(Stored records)
-- ==== Sys2Proof/Safety.lean ====
section
/-!
DEFINITION. The terms in which claims are made: runs, the invariant of the machine, the order of
the T states, and the inputs a claim of progress must assume (R225).
-/

namespace Sys2Proof.Machine

/-- A bus cycle's code selects at least one byte (R73, R79). -/
def Request.selects (r : Request) : Bool := !(r.addr.getLsbD 0 && r.bhe)

/-- The latch holds the address and BHE of the cycle in progress from T2 to T4 (R98). -/
def State.latchHolds (s : State) : Bool :=
  match s.bus with
  | .idle => true
  | .cycle .t1 _ => true
  | .cycle _ r => s.latch == { addr := r.addr, bhe := r.bhe }

/-- The bus cycle in progress, if any, has a code of R73 and a transfer type `fetch_kind` allows, is no
half of the word at FFFFFH, and addresses a port that exists if it is an I/O cycle (R41). -/
def State.cycleLegal (s : State) : Bool :=
  match s.bus with
  | .idle => true
  | .cycle _ r => Request.selects r && r.fetchKindOk s.params.fetchKind && !r.halfOfTopWord &&
      s.reachable r.op r.addr

/-- While RESET has not fallen the CPU is in the reset state (R211, R213). -/
def State.resetHolds (s : State) : Bool :=
  !s.inReset ||
    (s.regs == Regs.atReset && s.queue.isEmpty && s.bus == .idle && !s.waiting &&
      !s.intrAccept && !s.nmiPending && !s.responseDue && !s.executing && s.firstFetchDue && s.turn == .bus)

/-- The law of `TestSampled`: in a wait fewer than `TEST_POLL_MAX` T states have passed since a
sampling one (R172). -/
def State.pollBound (s : State) : Bool :=
  !s.waiting || decide (s.sinceSample < max 1 s.params.testPollMax)

/-- While WAIT waits EU stands at an instruction boundary only to answer an interrupt, which
`wait_interruptible` must allow (R170, R174). -/
def State.waitHolds (s : State) : Bool :=
  !s.waiting || s.turn == .bus || s.params.waitInterruptible

/-- EU begins no instruction with an NMI pending but the first after RESET or after a response: any other
begins at the end of one, where NMI is answered first (R181, R215). -/
def State.startHolds (s : State) : Bool :=
  !(s.turn == .start && s.nmiPending && s.executing)

/-- The invariant of the machine: memories in canonical form (R27), the queue within `QUEUE_LEN`
(R19), a legal cycle on the bus (R73, R41), the latch (R98), the reset state (R213), the law of TEST
(R172), no boundary in a wait (R170), none passed by with an NMI pending (R181). -/
structure State.Inv (s : State) : Prop where
  memory : Memory.wf s.mem = true
  ports : Memory.wf s.io = true
  queue : s.queue.length ≤ s.params.queueLen
  cycle : s.cycleLegal = true
  latch : s.latchHolds = true
  reset : s.resetHolds = true
  poll : s.pollBound = true
  wait : s.waitHolds = true
  start : s.startHolds = true

/-- The six values of `σ.bus.t` (R20). -/
inductive TState where
  | ti
  | t1
  | t2
  | t3
  | tw
  | t4
  deriving DecidableEq, Repr

/-- `σ.bus.t` (R20). -/
def Bus.t : Bus → TState
  | .idle => .ti
  | .cycle .t1 _ => .t1
  | .cycle .t2 _ => .t2
  | .cycle .t3 _ => .t3
  | .cycle .tw _ => .tw
  | .cycle .t4 _ => .t4

/-- What may follow a T state that RESET does not cut short: `T1 T2 T3 TW* T4` (R93), and T1 or TI
after TI and T4 (R102). -/
def TState.mayPrecede : TState → TState → Bool
  | .ti, .ti | .ti, .t1 => true
  | .t1, .t2 => true
  | .t2, .t3 => true
  | .t3, .tw | .t3, .t4 => true
  | .tw, .tw | .tw, .t4 => true
  | .t4, .t1 | .t4, .ti => true
  | _, _ => false

/-- Inputs under which EU neither reaches an instruction boundary nor begins an access, RESET is low
and the strap is as the mode has it. READY, NMI, INTR, TEST, the offered request and EU's register
writes are arbitrary. -/
def calm (p : Params) (i : TInput) : Bool :=
  i.env.mnmx == modeLevel p.mode && !i.env.reset && !i.eu.instrLastClock && !i.eu.start &&
    i.eu.access.isNone

/-- Calm inputs of a wait in which nothing but TEST = 0 can happen: no request of either interrupt
(NMI steady at `nmi`), and nothing offered. -/
def testLow (p : Params) (nmi : Bool) (i : TInput) : Bool :=
  calm p i && !i.env.test && i.env.nmi == nmi && !i.env.intr && i.eu.req.isNone

/-- State number `n` belongs to a run of `len` steps; `none` is a run without an end. -/
def InRun (len : Option Nat) (n : Nat) : Prop := ∀ l, len = some l → n ≤ l

/-- "A run is a finite or infinite sequence of Steps" (R224): every step gives the next state. -/
def IsRun (len : Option Nat) (ρ : Nat → State) : Prop :=
  ∀ n, InRun len (n + 1) → step (ρ n) = .next (ρ (n + 1))

/-- The coming step is a T state in which RESET is high. -/
def State.resetting (s : State) : Prop := s.turn = .bus ∧ s.input.env.reset = true

/-- The coming step is a T state in which READY is examined, T3 or TW, and is 1 (R99). -/
def State.findsReady (s : State) : Prop :=
  s.turn = .bus ∧ (s.bus.t = .t3 ∨ s.bus.t = .tw) ∧ s.input.env.ready = true

/-- `ReadyFair` (R225): "in every bus cycle READY is 1 in some T state from T3 on", unless RESET ends the
cycle. No cycle ends before such a T state, so the first one to come is one of the same cycle. -/
def ReadyFair (len : Option Nat) (ρ : Nat → State) : Prop :=
  ∀ n ph r, InRun len n → (ρ n).bus = .cycle ph r → ph ≠ .t4 →
    ∃ m, n ≤ m ∧ InRun len (m + 1) ∧ ((ρ m).resetting ∨ (ρ m).findsReady)

/-- `TestFair` (R225): "during every wait TEST is 0 for `TEST_POLL_MAX` consecutive T states", unless the
wait ends before: the T states from state `m` to state `e`, told by `clock`. -/
def TestFair (len : Option Nat) (ρ : Nat → State) : Prop :=
  ∀ n, InRun len n → (ρ n).waiting = true →
    ∃ m e, n ≤ m ∧ m ≤ e ∧ InRun len e ∧ ((ρ m).waiting = false ∨
      ((ρ e).clock = (ρ m).clock + max 1 (ρ m).params.testPollMax ∧
        ∀ j, m ≤ j → j < e → (ρ j).turn = .bus → (ρ j).input.env.test = false))

/-- The first T state's inputs with one level replaced: what a claim that a pin is not read says
(R99, R121, R124). -/
def State.withReady (s : State) (b : Bool) : State :=
  { s with script := { s.input with env := { s.input.env with ready := b } } :: s.script.tail }

/-- As `withReady`, for INTR. -/
def State.withIntr (s : State) (b : Bool) : State :=
  { s with script := { s.input with env := { s.input.env with intr := b } } :: s.script.tail }

/-- As `withReady`, for TEST. -/
def State.withTest (s : State) (b : Bool) : State :=
  { s with script := { s.input with env := { s.input.env with test := b } } :: s.script.tail }

end Sys2Proof.Machine
end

> [What you have to do]
Give only the lines from the one holding "(s.regs == Regs.atReset" through the one holding "s.turn == .bus)", each restated exactly as it appears above.

> [Output below]
    (s.regs == Regs.atReset && s.queue.isEmpty && s.bus == .idle && !s.waiting &&
      !s.intrAccept && !s.nmiPending && !s.responseDue && !s.executing && s.firstFetchDue && s.turn == .bus)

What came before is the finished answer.